2.2.1.2. Attributes¶
Entities are further described by their properties, or attributes. Attributes are denoted by ovals and attached to their entities with straight lines. For example, employees have names:
You can attach as many attributes as necessary to an entity.
2.2.1.3. Keys¶
Every entity has at least one attribute that uniquely identifies instances of the entity. These key attributes are indicated by underlining the attribute label. For our computer company, each employee is given an ID number for unique identification:
ERDs allow for multiple key attributes: for example, we might wish to also store a government issued identification number (such as the SSN used in the United States) for each employee. In this case, we would have two attributes with underlined labels. Note that this is not the same as a key attribute composed of multiple parts! An employee can be uniquely identified by either their company ID or by their government issued identification number - you do not need to know both. Composite keys will be discussed in a later section.
2.2.1.4. Relationships¶
Two or more entities may participate in a relationship. Relationships act like the “verbs” in our modeling language. Relationships are denoted by diamonds and are connected to the participating entities by straight lines:
This diagram reads like a sentence: “employee works at factory”. Note that no direction is implied by the layout of the diagram; you have to use your knowledge of the data domain to know that the diagram probably does not mean “factory works at employee”.
2.2.1.5. Cardinality ratios and participation¶
How many employees work at a factory, and how many factories can an employee work at? This is important information for our model (and for the database we will create from it).
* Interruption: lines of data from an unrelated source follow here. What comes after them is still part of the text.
-- ==== Sys2Proof/Machine/Cycle.lean ====
section
/-! DEFINITION. The parts of a core cycle around the instruction: the start of a cycle, the fetch and the Unknown variant (40_cycle_driver R142 to R145; 60_exceptions R331), and placing an instruction word for the next fetch. -/

namespace Sys2Proof.Machine

/-- The first thing a core cycle does: the load interface closes (70_reset R372, 60_exceptions R355). Log 6. -/
def State.beginCycle (s : State) : State := { s with loadOpen := false }

/-- The fetch (40_cycle_driver R142): two range-checked byte reads, high byte first, or the address of the
MemoryOutOfBounds it raises. -/
def State.fetch (s : State) : Except Nat Word :=
  match lowestOob s.pc.toNat 2 with
  | some a => .error a
  | none => .ok (wordOfBytes (Memory.read s.mem s.pc.toNat) (Memory.read s.mem (s.pc.toNat + 1)))

/-- A failed fetch (40_cycle_driver R142): MemoryOutOfBounds with no opcode. -/
def State.fetchError (s : State) (a : Nat) : State := s.raise .memoryOutOfBounds none (some a)

/-- Executing Unknown(w) (60_exceptions R331): UnknownOpcode. -/
def State.execUnknown (s : State) (w : Word) : State := s.raise .unknownOpcode (some w) none

/-- The address at which an instruction word can be placed for the next fetch: pc where both bytes are in memory,
else the entry point. Log 6. -/
def State.placePc (s : State) : Word := if s.pc.toNat + 2 ≤ memSize then s.pc else BitVec.ofNat 16 progBase

/-- The state whose next step is a Running core cycle that fetches the word w. Log 6. -/
def State.placeWord (s : State) (w : Word) : State :=
  { s with
    mem := Memory.writeBytes s.mem s.placePc.toNat (bytesOfWord w)
    pc := s.placePc
    runState := .running
    agenda := [.core] }

end Sys2Proof.Machine
end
Cardinality ratios let us indicate the general number of instances of an entity that map to another entity on the other side of the relationship, and vice versa. The cardinalities defined by the basic model are 1 and N (or n). A cardinality of 1 actually means “zero or one”; a cardinality of N means “zero, one, or many”. As most relationships are binary (involving only two participating entities), there are a small number of commonly occurring cardinality ratios:
1:1, read as “one-to-one”
1:N, read as “one-to-many” (equivalently, N:1, or “many-to-one”)
N:M (or N:N), read as “many-to-many”
We show the cardinalities on our model next to the line connecting the relationship to the entity:
This diagram’s cardinality ratio implies two statements about the relationship between employees and factories. First, “each employee works at zero or one factory”. Second, “each factory has zero or more employees working at it”.
Participation is a closely related topic. An entity is said to have total participation in a relationship if every instance of the entity must be matched with instances of the other entity in the relationship. In effect, this provides a minimum cardinality for the entity on the other side of the relationship. Here is an example - note that this is a second relationship between employee and factory:
The double line between factory and manages says that factory has total participation in the relationship. This diagram’s cardinality ratio and participation imply two subtly different statements: “each employee manages zero or one factories” and “each factory has exactly one employee managing it”. That is, every factory is expected to have a manager, but only some employees manage a factory.
The alternative to total participation, denoted using a single line, is partial participation.
While indicating total participation on an ERD provides useful information, it is not as critical as cardinality ratios. As we will see in Chapter 2.3, total participation can influence some decisions when converting our diagram to a relational database (particularly for 1:1 relationships), but its absence is generally not harmful.
2.2.1.6. Putting it together¶
Below is a diagram incorporating the examples above, with some additional attributes to fill out the entities:
Note that the factory entity does not use a generated key, but a “natural” one - the city in which the factory is located. (This only works if our company has no more than one factory in a city!)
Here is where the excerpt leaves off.